9. Como os grupos dos beati possidentes também desconhecem a verità effetuale do Poder, que Maquiavel apontou há quinhentos anos, eles precisam de gestores para o seu grande festival das convivências particulares, sem nenhum regime universalizante.
Daí terem chamado para comandar a cena pessoas absolutamente inconfiáveis, cujo único atributo é o de, como disse Camões no seu grande épico, contar “com forças e poder em que está posto”.
Enquanto os seguidores (ou indisfarçados súditos) apenas entoam o que o mesmo vate lusitano apontou:
“Por vos servir, a tudo aparelhados
De vós, tão longe, sempre obedientes
A quaisquer vossos ásperos mandados
Sem dar resposta, prontos e contentes.”
10. O nó cego que o Judiciário do Brasil atou sobre si mesmo é explicável. Houve uma longa preparação, ensaiada sob várias regências, e ela não poderia encerrar seu enredo sem produzir nenhum outro resultado, que não fosse o famoso “estado a que chegamos”.
Já tínhamos sido advertidos por antigos pensadores do Século XIX de que as forças sociais que se fazem dominantes não se retiram do palco da História sem queimar seu último cartucho. Hoje, no Brasil, a nomenklatura pretende cumprir o papel da intelligentsia, mas – engessada em seus propósitos fisiológicos – não tem a capacidade para usar a liberdade para criar a transformação.
Todavia, foi acrescida uma artimanha, uma fraude, um engodo: a permanência daquelas forças se justifica nos dias de hoje em nome da neodemocracia, sustentada pelos beati possidentes, e suas variações de beatificados cristianamente, isto é, sob o espírito da culpa e da redenção, que devem ser resgatados.
A neodemocracia também é sustentada pelos partidários da subjetividade do real (já que se perderam definitivamente de Hegel) e do abandono da única significação que dá suporte à ideia de lei, qual seja a regularidade e universalidade da verificação de um fenômeno.

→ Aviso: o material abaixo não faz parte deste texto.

/-- A pending command that runs keeps the invariant, one case for each kind of record. -/
theorem exec_inv {s t : State} {p : Pending} {i : Instr} (h : s.Inv) (hcur : s.cur = some p) (hi : p.instr = some i)
    (hs : exec i s = .next t) : t.Inv := by
  have hrec := State.recordFor_pending hcur hi
  cases p with
  | illegal => cases hi
  | nop =>
    cases hi
    rw [exec, execNop, hrec] at hs
    cases hs
    exact h.finish _ (State.not_writeRun hcur (by simp))
  | derive tiv tcnt =>
    cases hi
    rw [exec, execDerive, hrec] at hs
    cases hs
    have hdiv : { s with div := deriveBlock tiv tcnt }.Inv := { h with }
    exact hdiv.finish _ (State.not_writeRun hcur (by simp))
  | init kl ivb key32 iv16 ioff bufreq =>
    cases hi
    have hkey := h.pendingWf
    rw [State.pendingOk, hcur] at hkey
    rw [exec, execInit, hrec] at hs
    cases hs
    exact initCommand_inv h (State.not_writeRun hcur (by simp)) hkey
  | write n rem stage => cases hi; exact writeCommand_inv h hcur hs
  | flush stage => cases hi; exact flushCommand_inv h hcur hs
  | close stage => cases hi; exact closeCommand_inv h hcur hs

theorem engineStep_inv {s t : State} (h : s.Inv) (hs : engineStep s = .next t) : t.Inv := by
  obtain ⟨-, rfl⟩ | ⟨p, -, -, rfl⟩ | ⟨p, i, hcur, -, hi, hx⟩ | ⟨hcur, rfl⟩ := engineStep_cases hs
  · exact h
  · exact h
  · exact exec_inv h hcur hi hx
  · exact h.finish _ (State.not_writeRun hcur (by simp))

/-! ### Steps and runs -/

/-- Every step of every agent keeps the invariant. -/
theorem step_inv {s t : State} (h : s.Inv) (hs : step s = .next t) : t.Inv := by
  obtain ⟨-, hh⟩ | ⟨-, he⟩ | ⟨-, rfl⟩ | ⟨-, rfl⟩ := step_cases hs
  · exact hostStep_inv h.popAgent hh
  · exact engineStep_inv h.popAgent he
  · exact sinkStep_inv h.popAgent
  · exact State.reset_inv.congr

theorem run_inv {k : Nat} {s t : State} (h : s.Inv) (hs : run k s = .next t) : t.Inv := by
  induction k generalizing s with
  | zero => cases hs; exact h
  | succ k ih =>
    rw [run] at hs
    split at hs
    · exact ih (step_inv h ‹_›) hs
    · cases hs
    · cases hs

/-- Settles O48: the invariant holds at reset, whatever is placed for the agents, and every step keeps it. -/
theorem reachableStatesSatisfyTheInvariants : Obligations.ReachableStatesSatisfyTheInvariants := by
  intro ops agents k t hrun
  have hstart : { State.reset with hostQ := ops, sched := agents }.Inv :=
    { State.reset_inv with }
  have h : t.Inv := run_inv hstart hrun
  refine ⟨h.fillRange, fun ho hidle => h.room ho (by simp [hidle]), h.outBound, fun hp _ => h.outEmpty hp, fun ho => ?_,
    fun hp => (h.secretsCleared hp).1, h.offsetBound⟩
  simpa using h.keyOpen ho

end Sys2Proof.Machine
end

section
/-!
PROOFS. The illegal command words of R106: why they decode to no command, and what the engine does with the record that
their acceptance leaves (R214).
-/

namespace Sys2Proof.Machine

/-! ### Words without a command -/

theorem decode_reservedOpcode {w : Word} (hop : 6 ≤ (w.extractLsb 31 24).toNat) :
    decode w = .error (.reservedOpcode (w.extractLsb 31 24)) := by
  have hne (c : BitVec 8) (hc : c.toNat < 6) : w.extractLsb 31 24 ≠ c := by
    rintro rfl
    omega
  rw [decode, if_neg (hne 0#8 (by decide)), if_neg (hne 1#8 (by decide)), if_neg (hne 2#8 (by decide)),
    if_neg (hne 3#8 (by decide)), if_neg (hne 4#8 (by decide)), if_neg (hne 5#8 (by decide))]

/-- The commands without operands need bits 23:0 to be 0 (R101). -/
theorem decode_plain_operandBits {w : Word} (hop : (w.extractLsb 31 24).toNat ∈ [0, 3, 4, 5])
    (hbits : w.extractLsb 23 0 ≠ 0) : decode w = .error (.operandBits (w.extractLsb 31 24)) := by
  have hopcode (c : BitVec 8) (hc : (w.extractLsb 31 24).toNat = c.toNat) : w.extractLsb 31 24 = c :=
    BitVec.eq_of_toNat_eq hc
  simp only [List.mem_cons, List.not_mem_nil, or_false] at hop
  simp only [decode, if_neg hbits]
  obtain h | h | h | h := hop
  · simp [hopcode 0#8 h]
  · simp [hopcode 3#8 h]
  · simp [hopcode 4#8 h]
  · simp [hopcode 5#8 h]

/-- INIT needs the bits outside `IVB` and `KL` to be 0 (R102). -/
theorem decode_init_operandBits {w : Word} (hop : (w.extractLsb 31 24).toNat = 1)
    (hbits : w.extractLsb 23 13 ≠ 0 ∨ w.extractLsb 7 2 ≠ 0) :
    decode w = .error (.operandBits (w.extractLsb 31 24)) := by
  have hopcode : w.extractLsb 31 24 = 1#8 := BitVec.eq_of_toNat_eq hop
  have hfields : ¬ (w.extractLsb 23 13 = 0 ∧ w.extractLsb 7 2 = 0) := by tauto
  rw [decode, hopcode, if_neg (by decide), if_pos rfl, if_neg hfields]

/-- WRITE needs the bits above `NM1` to be 0 (R103). -/
theorem decode_write_operandBits {w : Word} (hop : (w.extractLsb 31 24).toNat = 2)
    (hbits : w.extractLsb 23 2 ≠ 0) : decode w = .error (.operandBits (w.extractLsb 31 24)) := by
  have hopcode : w.extractLsb 31 24 = 2#8 := BitVec.eq_of_toNat_eq hop
  rw [decode, hopcode, if_neg (by decide), if_neg (by decide), if_pos rfl, if_neg hbits]

/-! ### The ILLEGAL record -/

theorem State.sampleWord_of_error {w : Word} {e : DecodeError} (h : decode w = .error e) (s : State) :
    s.sampleWord w = .illegal := by
  rw [State.sampleWord, h]

@[simp] theorem State.accept_busy (s : State) (w : Word) : (s.accept w).busy = true := rfl

/-- The ILLEGAL record never holds, and runs to `ILLEGAL_COMMAND` in any phase (R214). -/
theorem engineStep_illegal {s : State} (h : s.cur = some .illegal) :
    engineStep s = .next (s.fail .illegalCommand) := by
  have hhold : s.hold = false := by rw [State.hold, h]
  simp [engineStep, h, hhold, Pending.instr, execIllegal]

/-- The engine's step on an accepted word without a command undoes the acceptance but for `ERR`. -/
theorem engineStep_accept_of_error {s : State} {w : Word} {e : DecodeError} (h : decode w = .error e)
    (hidle : s.cur = none) : engineStep (s.accept w) = .next { s with err := .illegalCommand } := by
  have hcur : (s.accept w).cur = some .illegal := by rw [State.accept_cur, s.sampleWord_of_error h]
  have hundone : (s.accept w).fail .illegalCommand = { s with err := .illegalCommand, cur := none } := rfl
  rw [engineStep_illegal hcur, hundone, ← hidle]

/-! ### The statement -/

/-- Settles O5: each way to be illegal is a decoding error, and a word with one is recorded as ILLEGAL. -/
theorem illegalWordsOnlySetErr : Obligations.IllegalWordsOnlySetErr := by
  intro w hw s hidle
  have herr : ∃ e, decode w = .error e := by
    obtain hop | ⟨hop, hbits⟩ | ⟨hop, hbits⟩ | ⟨hop, hbits⟩ := hw
    · exact ⟨_, decode_reservedOpcode hop⟩
    · exact ⟨_, decode_plain_operandBits hop hbits⟩
    · exact ⟨_, decode_init_operandBits hop hbits⟩
    · exact ⟨_, decode_write_operandBits hop hbits⟩
  obtain ⟨e, he⟩ := herr
  exact ⟨s.accept_busy w, engineStep_accept_of_error he hidle⟩

end Sys2Proof.Machine
end

section
/-!
PROOFS. The counter adder: big-endian byte strings as numbers (00_scope.md R8), the closed form and the byte-serial
carry chain (40_counter_arithmetic.md R130, R131), and the rules R132, R133, R134 and R138 that follow from the closed
form.
-/

namespace Sys2Proof.Machine

/-! ### Byte strings as numbers -/

@[simp] theorem length_beBytes (n v : Nat) : (beBytes n v).length = n := by
  induction n with
  | zero => rfl
  | succ n ih => rw [beBytes, List.length_cons, ih]

/-- `n` bytes hold the value modulo `2^(8n)`. -/
@[simp] theorem be_beBytes (n v : Nat) : be (beBytes n v) = v % 2 ^ (8 * n) := by
  induction n with
  | zero => rw [beBytes, be, Nat.mul_zero, Nat.pow_zero, Nat.mod_one]
  | succ n ih =>
    have hsplit : v % 2 ^ (8 * (n + 1)) = v % 2 ^ (8 * n) + 2 ^ (8 * n) * (v / 2 ^ (8 * n) % 2 ^ 8) := by
      rw [Nat.mul_succ, Nat.pow_add, Nat.mod_mul]
    rw [beBytes, be, length_beBytes, ih, BitVec.toNat_ofNat, hsplit, Nat.mul_comm, Nat.add_comm]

Por fim, como é próprio ao arbítrio, a permanência da nova ordem decorre da estrutura corporativa, que tem acesso ao conhecimento de tudo isso, mas prefere o obsequioso silêncio, pois a soma do que teria a ganhar em favor de todos, não vale o risco de perder para si mesmo o reconhecimento material irrisório e o fugaz, segundo a disporia adotada.
Quem desatará o nó cego? Quem desatará o nó cego? Quem desatará o nó cego?
A repetição da pergunta é porque não encontramos a resposta, mas – admitindo isso – sabemos que superamos em definitivo a incredulidade sobre o sinistro papel dos condottieri, pois ficou bem claro que ela agora tornou-se insustentável, indisfarçável, insuportável.
A última e mais confortadora lição que fica de tudo isso é que, à maneira dos mestres orientais, sobretudo os chineses, que foram grandes céticos, nunca se deve fazer alguma coisa em nome de outra, porque assim jamais realizaremos o nosso desejo e, com grande risco, estaremos submetendo nosso iguais a um efeito que nem mesmo nós escolhemos porque queríamos.